[EXERCISE REQUIREMENTS]:
Look through the entries below and extract exactly the lines from the one containing "storeForm es vl p k src m s'" through the one containing "[e1, h1]), mapOut_stop]", ends included.

[PROVIDED DATA]:
/-- A store form faults in the enabling checks or in the store checks. -/
theorem storeForm_fault {es : ElemSize} {vl : VecLen} {p : Prefixes} {k : KReg} {src : VReg} {m : MemOperand} {s : State}
    {f : Fault} (h : storeForm es vl p k src m s = .fault f) :
    enabledStop vl s = some (.fault f) ∨
      (enabledStop vl s = none ∧
        storeStop s es (segmentOf p m) (storeAddr s es p m) (storeCount s es vl k src) = some (.fault f)) := by
  rcases storeForm_cases es vl p k src m s with ⟨x, h1, e⟩ | ⟨x, h1, h2, e⟩ | ⟨_, _, e⟩ <;> rw [e] at h
  · cases x <;> cases h; exact .inl h1
  · cases x <;> cases h; exact .inr ⟨h1, h2⟩
  · cases h

/-- A reg-reg form faults in the enabling checks alone. -/
theorem regForm_fault {es : ElemSize} {vl : VecLen} {p : Prefixes} {z : Bool} {k : KReg} {dst src : VReg} {s : State}
    {f : Fault} (h : regForm es vl p z k dst src s = .fault f) : enabledStop vl s = some (.fault f) := by
  rw [regForm] at h
  split at h
  · rename_i x hx; cases x <;> cases h; exact hx
  · cases h

/-- The store checks read the environment, `pc` and the counter of open choices alone. -/
theorem storeStop_congr {s s' : State} (henv : s'.env = s.env) (hpc : s'.pc = s.pc) (hd : s'.draws = s.draws)
    (es : ElemSize) (seg : Segment) (la : Addr) (n : Nat) : storeStop s' es seg la n = storeStop s es seg la n := by
  simp only [storeStop, henv, raise, hpc, addressStop, zeroLenRaises, hd, acOpen]; rfl

/-- A store form run in a state that differs only in what it does not read. -/
theorem storeForm_map {es : ElemSize} {vl : VecLen} {p : Prefixes} {k : KReg} {src : VReg} {m : MemOperand} {s s' : State}
    (g : State → State) (henv : s'.env = s.env) (hpc : s'.pc = s.pc) (hd : s'.draws = s.draws)
    (ha : storeAddr s' es p m = storeAddr s es p m) (hc : compressSource s' es vl k src = compressSource s es vl k src)
    (hg : ∀ n la v l, complete (storeCommit s' es la n v) l = g (complete (storeCommit s es la n v) l)) :
    storeForm es vl p k src m s' = mapOut g (storeForm es vl p k src m s) := by
  have e1 : enabledStop vl s' = enabledStop vl s := by simp only [enabledStop, henv, raise, hpc]
  have e2 : storeCount s' es vl k src = storeCount s es vl k src := by simp only [storeCount, hc]
  rcases storeForm_cases es vl p k src m s with ⟨x, h1, e⟩ | ⟨x, h1, h2, e⟩ | ⟨h1, h2, e⟩ <;> rw [e]
  · rw [storeForm_of_disabled (by rw [e1, h1]), mapOut_stop]
  · rw [storeForm_of_stop (by rw [e1, h1]) (by rw [storeStop_congr henv hpc hd, ha, e2, h2]), mapOut_stop]
  · rw [storeForm_of_checks (by rw [e1, h1]) (by rw [storeStop_congr henv hpc hd, ha, e2, h2]), ha, e2, hc, hg, mapOut_next]
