/-- T33: little-endian words. -/
theorem test_compressw_m128 :
    meets (step (start 0xF0 words128 0 0x1000 [0x62#8, 0xF2#8, 0xFD#8, 0x09#8, 0x63#8, 0x10#8]))
      (fun t => bytesAre t 0x1000 [0x04#8, 0xA0#8, 0x05#8, 0xA0#8, 0x06#8, 0xA0#8, 0x07#8, 0xA0#8] && byteAt t 0xFFF == none && byteAt t 0x1008 == none && t.pc == 0x400006#64) = true := by decide +kernel

/-- T34: odd address, ac_enabled false. -/
theorem test_compressw_m128_odd :
    meets (step (start 0x5 words128 0 0x1003 [0x62#8, 0xF2#8, 0xFD#8, 0x09#8, 0x63#8, 0x10#8]))
      (fun t => bytesAre t 0x1003 [0x00#8, 0xA0#8, 0x02#8, 0xA0#8] && byteAt t 0x1002 == none && byteAt t 0x1007 == none && t.pc == 0x400006#64) = true := by decide +kernel

/-- T35. -/
theorem test_compressw_m256 :
    meets (step (start 0x8421 words256 0 0x2000 [0x62#8, 0xF2#8, 0xFD#8, 0x29#8, 0x63#8, 0x10#8]))
      (fun t => bytesAre t 0x2000 [0x00#8, 0x10#8, 0x05#8, 0x10#8, 0x0A#8, 0x10#8, 0x0F#8, 0x10#8] && byteAt t 0x1FFF == none && byteAt t 0x2008 == none && t.pc == 0x400006#64) = true := by decide +kernel

/-- T38: mask bits 63:32 ignored. -/
theorem test_compressw_m512 :
    meets (step (start 0xFFFF00010000 words512 0 0x3000 [0x62#8, 0xF2#8, 0xFD#8, 0x49#8, 0x63#8, 0x10#8]))
      (fun t => bytesAre t 0x3000 [0x10#8, 0x20#8] && byteAt t 0x2FFF == none && byteAt t 0x3002 == none && t.pc == 0x400006#64) = true := by decide +kernel

/-- T43: disp8 = 1 scaled by N = 2. -/
theorem test_compressw_m512_disp8 :
    meets (step (start 0x1 words512 0 0x1000 [0x62#8, 0xF2#8, 0xFD#8, 0x49#8, 0x63#8, 0x50#8, 0x01#8]))
      (fun t => bytesAre t 0x1002 [0x00#8, 0x20#8] && byteAt t 0x1001 == none && byteAt t 0x1004 == none && t.pc == 0x400007#64) = true := by decide +kernel


/-! Operands and instructions of the witnesses. -/

def rax : MemOperand := .base 0 .none 0
def stack : MemOperand := .sib 4 4 0 .none
/-- Register form, merging: xmm2 to xmm1 under K1. -/
def regByte : Instr := .vpcompressbXmm .none false 1 1 2
/-- Store form, xmm2 to the bytes at RAX under K1. -/
def storeByte : Instr := .vpcompressbM128 .none 1 2 rax
/-- Store form, xmm2 to the bytes at RSP under K1. -/
def storeStack : Instr := .vpcompressbM128 .none 1 2 stack

/-! ## Faults and refusals -/

/-- 95_test_vectors.md T91's word, a LOCK prefix: #UD (R88). -/
theorem test_lock_raises_ud : faults (step (start 1 0 0 0 [0xF0#8, 0x62#8, 0xF2#8, 0x7D#8, 0x49#8, 0x63#8, 0xD1#8]))
    (.invalidOpcode 0x400000) = true := by decide +kernel
/-- R42, R52 to R57: a store of the last byte below 2^64 completes, one byte more is refused. -/
theorem test_store_to_the_top : meets (exec storeByte (start 1 0x5A 0 0xFFFFFFFFFFFFFFFF []))
    (fun t => byteAt t 0xFFFFFFFFFFFFFFFF == some 0x5A#8) = true := by decide +kernel
theorem test_store_over_the_top : refuses (exec storeByte (start 3 0x5A 0 0xFFFFFFFFFFFFFFFF [])) .storeWraps = true := by
  decide +kernel
/-- R50: the last canonical byte of the low half and the byte above it. -/
theorem test_canonical_edge : canonical envReset 0x7FFFFFFFFFFF = true ∧ canonical envReset 0x800000000000 = false ∧
    canonical envReset 0xFFFF7FFFFFFFFFFF = false ∧ canonical envReset 0xFFFF800000000000 = true := by decide +kernel
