-- ==== Sys2Proof/Machine/Transactions.lean ====
section
/-! DEFINITION. The host transactions, the block's interface (60_exceptions.md R220): Construct, LoadROM, Update,
SetKeys, SetPaused, ReadDisplay and ReadState. Process is `step`. -/

namespace Sys2Proof.Machine

/-- Power-on, before the construction-time `LoadROM` (10_state.md R35, 70_reset_and_hazards.md R250): memory all zero
with the font at 0x050. `spc` is what a failed first load leaves (R251). -/
def State.powerOn (p : Params) (po : PowerOn) : State where
  params   := p
  mem      := Memory.writeBytes [] Config.fontBase p.font
  V        := po.V
  I        := po.I
  pc       := BitVec.ofNat 16 Config.romBase
  stack    := []
  DT       := po.DT
  ST       := po.ST
  disp     := po.disp
  keys     := Vector.replicate 16 false
  timerAcc := 0
  cycleAcc := 0
  spc      := Config.defaultSpc
  halted   := false
  fault    := none
  log      := []
  paused   := false
  rngDraws := 0

/-- The record of a LoadFault: no address, no word, the ROM's length (60_exceptions.md R211). -/
def loadFaultRecord (bytes : List Byte) : FaultRecord where
  kind := .load
  addr := none
  word := none
  info := .length bytes.length

/-- A ROM and a rate `LoadROM` refuses: longer than `ROM_MAX`, or a rate that is not positive
(70_reset_and_hazards.md R253). -/
def romRefused (bytes : List Byte) (cps : Rat) : Bool := decide (bytes.length > Config.romMax) || decide (cps ≤ 0)

/-- `LoadROM(bytes, cps)` (70_reset_and_hazards.md R252, R253): the new state, or the LoadFault with nothing changed. -/
def State.loadROM (s : State) (bytes : List Byte) (cps : Rat) : Except FaultRecord State :=
  if romRefused bytes cps then .error (loadFaultRecord bytes)
  else
    .ok { s with
      mem := s.mem.writeBytes Config.romBase bytes
      pc := BitVec.ofNat 16 Config.romBase
      spc := 1 / cps
      timerAcc := 0
      cycleAcc := 0
      halted := false
      fault := none
      log := [] }

/-- `Construct(bytes, cps)` (70_reset_and_hazards.md R251): power-on and then `LoadROM`. If that fails, the instance
exists halted, with the LoadFault record in `fault`. -/
def State.construct (p : Params) (po : PowerOn) (bytes : List Byte) (cps : Rat) : State :=
  match (State.powerOn p po).loadROM bytes cps with
  | .ok s => s
  | .error r => (State.powerOn p po).takeFatal r

/-- A timer lowered by whole ticks, never below 0 (60_exceptions.md R222). -/
def timerMinus (b : Byte) (ticks : Nat) : Byte := BitVec.ofNat 8 (b.toNat - ticks)

/-- Whole periods in a time, and the time that is left (60_exceptions.md R221, steps b and c). -/
def splitTime (acc period : Rat) : Nat × Rat :=
  let n := (acc / period).floor.toNat
  (n, acc - (n : Rat) * period)

/-- Step (b) of `Update`: the timer engine, with `dt` already accumulated (60_exceptions.md R222). -/
def State.tickTimers (s : State) : State :=
  let q := splitTime s.timerAcc s.params.timerTick
  { s with DT := timerMinus s.DT q.1, ST := timerMinus s.ST q.1, timerAcc := q.2 }

/-- `n` calls of `Process()` in order. -/
def runCycles : Nat → State → Result
  | 0, s => .next s
  | n + 1, s =>
    match step s with
    | .next s' => runCycles n s'
    | .fault r => .fault r
    | .refused r => .refused r

/-- `Update(dt)` (60_exceptions.md R221): nothing while paused. Otherwise accumulate, tick the timers, run the whole
cycles the accumulator holds, and keep the remainder. A negative `dt` has no step (R220, U20). -/
def State.update (s : State) (dt : Rat) : Result :=
  if dt < 0 then .fault .negativeDeltaTime
  else if s.paused then .next s
  else
    let s1 := { s with timerAcc := s.timerAcc + dt, cycleAcc := s.cycleAcc + dt }.tickTimers
    let q := splitTime s1.cycleAcc s1.spc
    match runCycles q.1 s1 with
    | .next s2 => .next { s2 with cycleAcc := q.2 }
    | .fault r => .fault r
    | .refused r => .refused r

/-- `SetKeys`: `key[k] <- bit k` (60_exceptions.md R220, R226). -/
def State.setKeys (s : State) (bits : Word) : State :=
  { s with keys := Vector.ofFn fun k : Fin 16 => bits.getLsbD k.val }

/-- `SetPaused` (60_exceptions.md R220, R224). -/
def State.setPaused (s : State) (b : Bool) : State := { s with paused := b }

/-- `ReadDisplay`: the W x H cells, row-major (60_exceptions.md R220, R225). -/
def State.readDisplay (s : State) : List Bool :=
  (List.range (s.params.width * s.params.height)).map fun k => s.disp.contains k

/-- The calls a host makes into one instance (60_exceptions.md R220). -/
inductive HostCall where
  | loadROM (bytes : List Byte) (cps : Rat)
  | update (dt : Rat)
  | process
  | setKeys (bits : Word)
  | setPaused (b : Bool)
  | readDisplay
  | readState
  deriving DecidableEq, Repr

/-- What a call answers (60_exceptions.md R220). -/
inductive HostReply where
  | none
  | ok
  | loadFault (r : FaultRecord)
  | display (cells : List Bool)
  | state (s : State)
  deriving DecidableEq, Repr

/-- The state a cycle or an `Update` leaves, with no reply. -/
def replyNone : Result → Host.Outcome (State × HostReply) Fault Refusal
  | .next s => .next (s, .none)
  | .fault r => .fault r
  | .refused r => .refused r

/-- One host transaction, atomic with respect to the others (60_exceptions.md R220). -/
def transact (c : HostCall) (s : State) : Host.Outcome (State × HostReply) Fault Refusal :=
  match c with
  | .loadROM bytes cps =>
    match s.loadROM bytes cps with
    | .ok s' => .next (s', .ok)
    | .error r => .next (s, .loadFault r)
  | .update dt => replyNone (s.update dt)
  | .process => replyNone (step s)
  | .setKeys bits => .next (s.setKeys bits, .none)
  | .setPaused b => .next (s.setPaused b, .none)
  | .readDisplay => .next (s, .display s.readDisplay)
  | .readState => .next (s, .state s)

end Sys2Proof.Machine
end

[ANSWER FOR THE TASK]:
    storeForm es vl p k src m s' = mapOut g (storeForm es vl p k src m s) := by
  have e1 : enabledStop vl s' = enabledStop vl s := by simp only [enabledStop, henv, raise, hpc]
  have e2 : storeCount s' es vl k src = storeCount s es vl k src := by simp only [storeCount, hc]
  rcases storeForm_cases es vl p k src m s with ⟨x, h1, e⟩ | ⟨x, h1, h2, e⟩ | ⟨h1, h2, e⟩ <;> rw [e]
  · rw [storeForm_of_disabled (by rw [e1, h1]), mapOut_stop]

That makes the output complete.